Saved entries
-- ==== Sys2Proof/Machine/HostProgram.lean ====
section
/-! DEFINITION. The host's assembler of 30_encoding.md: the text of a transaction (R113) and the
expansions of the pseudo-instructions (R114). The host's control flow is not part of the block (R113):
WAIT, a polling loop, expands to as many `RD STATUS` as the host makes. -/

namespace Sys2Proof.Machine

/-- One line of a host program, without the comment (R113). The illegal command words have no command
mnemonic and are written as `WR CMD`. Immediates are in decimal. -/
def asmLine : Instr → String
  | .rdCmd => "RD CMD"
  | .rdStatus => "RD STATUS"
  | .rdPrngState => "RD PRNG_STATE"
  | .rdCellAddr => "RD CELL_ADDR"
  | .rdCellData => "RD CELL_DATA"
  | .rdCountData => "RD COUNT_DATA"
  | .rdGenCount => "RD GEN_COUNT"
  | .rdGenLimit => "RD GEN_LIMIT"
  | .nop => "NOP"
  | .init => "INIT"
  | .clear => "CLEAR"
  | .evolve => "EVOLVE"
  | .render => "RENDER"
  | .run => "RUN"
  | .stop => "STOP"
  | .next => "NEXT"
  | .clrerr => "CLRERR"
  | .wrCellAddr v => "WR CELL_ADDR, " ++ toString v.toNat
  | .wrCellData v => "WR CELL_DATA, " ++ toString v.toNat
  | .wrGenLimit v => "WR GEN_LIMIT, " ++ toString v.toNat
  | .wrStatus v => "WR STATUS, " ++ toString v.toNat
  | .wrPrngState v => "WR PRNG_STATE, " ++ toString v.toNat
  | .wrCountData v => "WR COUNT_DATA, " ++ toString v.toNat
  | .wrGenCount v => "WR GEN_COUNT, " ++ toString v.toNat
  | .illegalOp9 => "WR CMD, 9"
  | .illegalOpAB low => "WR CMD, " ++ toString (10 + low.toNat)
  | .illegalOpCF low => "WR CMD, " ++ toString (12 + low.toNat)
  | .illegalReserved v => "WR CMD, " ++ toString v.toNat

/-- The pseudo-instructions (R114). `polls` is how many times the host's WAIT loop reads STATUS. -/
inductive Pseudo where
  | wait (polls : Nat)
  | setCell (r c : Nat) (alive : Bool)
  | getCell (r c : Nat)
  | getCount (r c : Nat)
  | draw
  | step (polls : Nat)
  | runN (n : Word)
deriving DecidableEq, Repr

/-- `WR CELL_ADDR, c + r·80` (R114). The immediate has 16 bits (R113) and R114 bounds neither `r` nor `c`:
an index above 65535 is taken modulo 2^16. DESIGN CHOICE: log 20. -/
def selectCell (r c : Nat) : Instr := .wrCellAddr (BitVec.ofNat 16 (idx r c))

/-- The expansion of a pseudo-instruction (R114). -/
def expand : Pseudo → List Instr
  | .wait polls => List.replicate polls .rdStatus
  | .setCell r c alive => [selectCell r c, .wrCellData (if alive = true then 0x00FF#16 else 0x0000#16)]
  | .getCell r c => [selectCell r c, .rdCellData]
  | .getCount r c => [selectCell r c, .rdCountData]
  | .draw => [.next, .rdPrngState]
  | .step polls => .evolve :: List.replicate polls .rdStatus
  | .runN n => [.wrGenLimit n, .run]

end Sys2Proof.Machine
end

* * *

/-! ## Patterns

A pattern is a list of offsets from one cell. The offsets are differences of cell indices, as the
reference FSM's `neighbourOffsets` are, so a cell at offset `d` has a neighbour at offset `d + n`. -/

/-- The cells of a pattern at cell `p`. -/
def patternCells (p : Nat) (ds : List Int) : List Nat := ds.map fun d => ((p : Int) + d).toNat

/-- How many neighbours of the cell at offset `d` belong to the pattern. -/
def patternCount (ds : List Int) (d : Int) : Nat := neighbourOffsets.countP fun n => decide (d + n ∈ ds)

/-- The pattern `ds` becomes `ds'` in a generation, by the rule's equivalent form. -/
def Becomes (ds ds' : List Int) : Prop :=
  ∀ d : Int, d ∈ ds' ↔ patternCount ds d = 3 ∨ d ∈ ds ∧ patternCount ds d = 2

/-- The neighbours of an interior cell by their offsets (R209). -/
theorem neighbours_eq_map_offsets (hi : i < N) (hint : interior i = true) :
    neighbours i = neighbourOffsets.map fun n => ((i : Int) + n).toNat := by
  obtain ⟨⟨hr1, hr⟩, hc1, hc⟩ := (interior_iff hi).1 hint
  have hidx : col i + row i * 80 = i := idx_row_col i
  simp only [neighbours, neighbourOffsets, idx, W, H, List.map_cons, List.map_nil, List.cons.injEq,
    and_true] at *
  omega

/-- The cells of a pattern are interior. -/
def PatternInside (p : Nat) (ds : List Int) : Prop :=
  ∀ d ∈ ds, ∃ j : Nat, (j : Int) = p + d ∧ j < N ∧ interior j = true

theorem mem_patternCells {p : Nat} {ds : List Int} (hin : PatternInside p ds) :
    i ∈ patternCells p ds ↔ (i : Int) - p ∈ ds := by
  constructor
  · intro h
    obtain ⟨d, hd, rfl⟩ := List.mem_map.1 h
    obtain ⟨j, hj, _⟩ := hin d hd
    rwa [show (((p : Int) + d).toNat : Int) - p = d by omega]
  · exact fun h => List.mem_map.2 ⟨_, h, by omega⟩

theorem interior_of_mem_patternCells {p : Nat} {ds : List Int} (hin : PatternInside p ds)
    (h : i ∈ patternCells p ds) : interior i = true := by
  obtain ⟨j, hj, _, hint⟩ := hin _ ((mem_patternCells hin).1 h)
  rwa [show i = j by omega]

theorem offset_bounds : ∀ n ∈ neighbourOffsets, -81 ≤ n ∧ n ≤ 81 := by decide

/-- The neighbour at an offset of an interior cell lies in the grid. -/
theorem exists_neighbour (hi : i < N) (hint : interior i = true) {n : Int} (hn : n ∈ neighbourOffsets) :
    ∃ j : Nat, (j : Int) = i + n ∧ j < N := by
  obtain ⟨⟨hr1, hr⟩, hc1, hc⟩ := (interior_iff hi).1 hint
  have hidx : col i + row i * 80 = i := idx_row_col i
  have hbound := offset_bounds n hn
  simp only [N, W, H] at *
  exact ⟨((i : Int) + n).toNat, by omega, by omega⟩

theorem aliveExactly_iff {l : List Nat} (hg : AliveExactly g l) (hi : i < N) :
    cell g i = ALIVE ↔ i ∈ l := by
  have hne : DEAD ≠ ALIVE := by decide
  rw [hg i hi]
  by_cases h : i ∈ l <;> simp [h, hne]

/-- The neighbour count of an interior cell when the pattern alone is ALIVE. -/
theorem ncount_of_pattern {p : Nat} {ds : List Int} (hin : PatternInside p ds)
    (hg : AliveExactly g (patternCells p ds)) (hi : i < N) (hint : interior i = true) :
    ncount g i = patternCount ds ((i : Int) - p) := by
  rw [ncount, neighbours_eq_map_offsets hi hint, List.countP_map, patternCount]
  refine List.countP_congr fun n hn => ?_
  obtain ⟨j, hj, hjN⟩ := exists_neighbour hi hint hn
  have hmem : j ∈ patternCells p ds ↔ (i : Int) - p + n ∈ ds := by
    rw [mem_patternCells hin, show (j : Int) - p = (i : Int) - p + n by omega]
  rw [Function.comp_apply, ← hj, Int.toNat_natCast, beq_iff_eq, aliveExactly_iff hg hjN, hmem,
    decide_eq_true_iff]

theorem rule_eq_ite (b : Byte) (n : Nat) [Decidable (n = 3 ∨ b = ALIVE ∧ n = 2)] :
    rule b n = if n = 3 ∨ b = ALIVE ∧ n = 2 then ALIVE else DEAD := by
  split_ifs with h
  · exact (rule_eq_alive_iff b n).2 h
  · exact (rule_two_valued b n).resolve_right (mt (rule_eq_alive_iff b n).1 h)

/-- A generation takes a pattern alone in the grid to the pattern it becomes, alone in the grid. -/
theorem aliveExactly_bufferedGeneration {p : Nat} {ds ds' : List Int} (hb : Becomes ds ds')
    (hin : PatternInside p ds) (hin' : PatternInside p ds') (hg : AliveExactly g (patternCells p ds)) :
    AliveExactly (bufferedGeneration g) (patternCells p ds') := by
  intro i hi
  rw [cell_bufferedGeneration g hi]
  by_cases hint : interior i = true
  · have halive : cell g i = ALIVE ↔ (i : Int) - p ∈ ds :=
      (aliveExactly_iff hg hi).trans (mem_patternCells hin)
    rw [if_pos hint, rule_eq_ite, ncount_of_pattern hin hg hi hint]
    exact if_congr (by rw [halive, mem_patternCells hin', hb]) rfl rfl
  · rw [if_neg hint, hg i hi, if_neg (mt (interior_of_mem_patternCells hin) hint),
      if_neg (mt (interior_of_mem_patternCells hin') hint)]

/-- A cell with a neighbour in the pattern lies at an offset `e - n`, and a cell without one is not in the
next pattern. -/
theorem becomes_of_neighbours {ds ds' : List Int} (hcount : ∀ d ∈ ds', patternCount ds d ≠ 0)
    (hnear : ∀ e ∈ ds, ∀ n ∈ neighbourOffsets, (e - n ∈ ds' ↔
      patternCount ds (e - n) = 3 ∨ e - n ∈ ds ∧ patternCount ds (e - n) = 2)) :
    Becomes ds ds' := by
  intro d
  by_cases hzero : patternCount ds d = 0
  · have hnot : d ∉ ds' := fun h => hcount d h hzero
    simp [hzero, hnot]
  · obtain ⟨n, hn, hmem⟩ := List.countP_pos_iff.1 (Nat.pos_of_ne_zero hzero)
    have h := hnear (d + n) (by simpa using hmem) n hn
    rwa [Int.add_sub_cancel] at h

Action item: Proceeding from the line containing "-- ==== Sys2Proof/Machine/HostProgram.lean" through the line containing "expansions of the", transcribe the lines above exactly, both end lines included.

Task response:
-- ==== Sys2Proof/Machine/HostProgram.lean ====
section
/-! DEFINITION. The host's assembler of 30_encoding.md: the text of a transaction (R113) and the
expansions of the pseudo-instructions (R114). The host's control flow is not part of the block (R113):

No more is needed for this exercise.